CRTC chairman Konrad von Finckenstein acknowledged this year that each of those deals would have to be evaluated by the regulator under existing rules on media ownership. However, the upcoming hearings will debate whether a new regime is needed to guide the industry in the future.

In Australia, media concentration is now measured using a points system in geographic markets, which the government designed to be simple for companies and industry groups to calculate.

Each media operation in a given market - including newspapers, commercial TV stations and radio stations - is worth one point.
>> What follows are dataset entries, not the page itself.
theorem witness_OrchardQueues : queueRidge 16384 = 1 ∧ svc.mayAccess .host true (aQueue 65535) = true ∧
    svc.queueEn 65535 = false ∧ (svc.queueCheck 65535 0x80000000).1 ≠ 0 ∧
    (queueIs [] { frames := [oneCell] }).queueEn 16384 = true ∧
    (queueIs [] { frames := [oneCell] }).orc.windows = [] ∧ svc.mayAccess .host true (aOrc 3) = true ∧
    svc.orcEn 3 = false ∧ (svc.orcCheck 3 3).1 ≠ 0 ∧ (queueIs [] {}).orcEn 1 = true ∧
    ((queueIs [] {}).advance 0).live = true ∧ ((queueIs [] {}).advance 0).qLive 16384 = true ∧
    ((queueIs [] {}).advance 0).admits 16384 2 = true ∧
    ((queueIs [] { node := 1 }).advance 0).admits 16384 2 = false ∧
    ((queueIs [] {}).advance 0).allocCells 1 0 [] = some [] ∧ svc.qLive 16384 = false ∧
    (queueIs [] {}).qHold 16384 = false ∧ (queueIs [(aQueue 16384, 0xC0000000)] {}).qHold 16384 = true ∧
    ((queueIs [] { frames := [oneCell] }).advance 0).dqReady 16384 (.port 127) = true ∧
    (queueIs [] { frames := [oneCell] }).dqReady 16384 (.window 1 15) = true ∧
    (queueIs [] {}).mayAccess .host true (aWin 3 15) = true ∧
    (queueIs [] {}).mayAccess .host true (aWin 3 15 + 4) = true ∧
    (queueIs [] {}).mayAccess .host false (aWin 3 15 + 0x10) = true ∧ ((queueIs [] {}).owin 1 15).opened = false ∧
    (regs (queueIs [] {}) [(aQueue 16384, 0x80020000)]).qSink 16384 = 1 := by decide

theorem witness_OrchardQueues_windows : (queueIs [] {}).qLive (fld (0x40000200 : Word) 31 16) = true ∧
    (queueIs [] {}).admits (fld (0x40000200 : Word) 31 16) 2 = true ∧
    (queueIs [] {}).admits (fld (0x40000201 : Word) 31 16) 3 = false ∧ cdiv (fld (0x40000200 : Word) 15 0) 256 = 2 ∧
    queueRidge (fld (0xC0000001 : Word) 31 16) ≠ 1 ∧
    (({ svc with orc := { windows := [(31, { opened := true, len := 5, bytes := [1, 2, 3, 4], cells := [1] })] } } : State).owin 1 15).opened = true := by decide

/-- One frame of sixteen cells waits to be spilled or fetched. -/
def spilling (cells : List Nat) (pages : List Nat) : State :=
  { queueIs [(aOrc 1, 3), (aOrc 1 + 0x24, 4)] {} with
    orc := { queues := [(16384, { frames := [{ bytes := List.replicate 4096 0, cells := cells }], pages := pages })]
             spillWait := if pages = [] then [16384] else [], fetchWait := if pages = [] then [] else [16384] } }

theorem witness_OrchardPages : ((spilling [] []).advance 0).live = true ∧
    ((spilling [] []).advance 0).orcEn 1 = true ∧ ((spilling [] []).advance 0).rb (aOrc 1) 1 = true ∧
    ((spilling [] []).advance 0).nextFetch 1 = none ∧ ((spilling [] []).advance 0).nextSpill 1 = some 16384 ∧
    (((spilling [] []).advance 0).pickPage 1).isSome = true ∧ ((spilling [] [3]).advance 0).nextFetch 1 = some 16384 ∧
    ((spilling [] [3]).advance 0).spillKey 1 = none ∧ State.nodeOk (.queue 65535) = true ∧
    State.nodeOk (.cls 3 31) = true ∧ State.nodeOk (.ridge 3) = true ∧ State.nodeOk .device = true ∧
    ((queueIs [] { untrust := true }).queue 16384).untrust = true ∧ (queueIs [] {}).orc.audits = [] := by decide

/-- A packet from pavilion 0's port to the gateway of ridge 1 as the first of its series, held at its initiator. -/
def flit (k : RwKind) : RwPkt := { kind := k, dst := 0x100, src := pavilionPort 0, seq := 0, addr := 0x500000, data := 1 }

/-- The initiator holds it, and it is on the network. -/
def holds (k : RwKind) : State :=
  { svc with rw := {
      outstanding := [{ pkt := flit k, use := .other, eng := none, sentAt := 0, firstAt := 0 }], air := [flit k] } }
If any company owns multiple outlets, however, its collection of media assets are only worth one point combined.

If a particular market in Australia is found to have less than five points in total, it is deemed to have an "unacceptable media diversity situation." In smaller, non-metropolitan markets, the threshold is set at four points.

As well, if any single person or company controls a TV station, a radio operation and a newspaper within a given market, that is considered an "unacceptable three-way control situation."

Australia's government reserves the right to prevent future media deals in any market it considers to have an unacceptable ownership situation.

The potential for applying that point system to Canada has been raised in documents submitted by the Canadian Film and Television Production Association (CFTPA). However, sources close to the CRTC suggest Mr. von Finckenstein has already spent recent months independently familiarizing himself with the process in Australia.

Sources say he has viewed the Australian market as a possible blueprint for Canada before, during his time at the helm of the federal Competition Bureau between 1997 and 2003.

Trade reforms in the 1970s that were designed to prohibit anticompetitive behaviour in Australia were scrutinized by Mr. von Finckenstein while at the Competition Bureau.

The CFTPA, which represents nearly 400 film and television production and distribution companies, commissioned Nordicity Group Ltd., a consulting firm, to study the Australian method. That report has also been sent to Mr. von Finckenstein.

When the Australian points system is applied to Canada, Nordicity determined several cities do not meet the acceptable threshold - including Vancouver, Montreal, Toronto and, potentially, Calgary. Future consolidation would be prevented in those cities if the process was adopted in Canada.

"The application of Australia's points system to seven Canadian media markets shows that the approved and proposed merger transactions should raise serious concerns about cross-media ownership and media diversity," Nordicity said.

During regulatory hearings to probe the takeover of CHUM, executives from CTVglobemedia said consolidation in the media sector is happening "out of necessity, not only in Canada but throughout the world." Broadcasters are under increasing pressure as audiences splinter amid competition from new media such as the Internet, they argue. (CTV is owned by CTVglobemedia Inc., which is also the parent company of The Globe and Mail.) Since 1999, the CRTC has been faced with 33 transactions of various sizes to transfer ownership or control of English television operations in Canada, representing $4.6-billion worth of deals. "Clearly this represents a significant level of ownership consolidation," CFTPA said.

"Following the closing of these transactions, there will be fewer doors to knock on for producers to license programs and the existing imbalance of power ... will tilt further in the already dominant broadcasters' favour."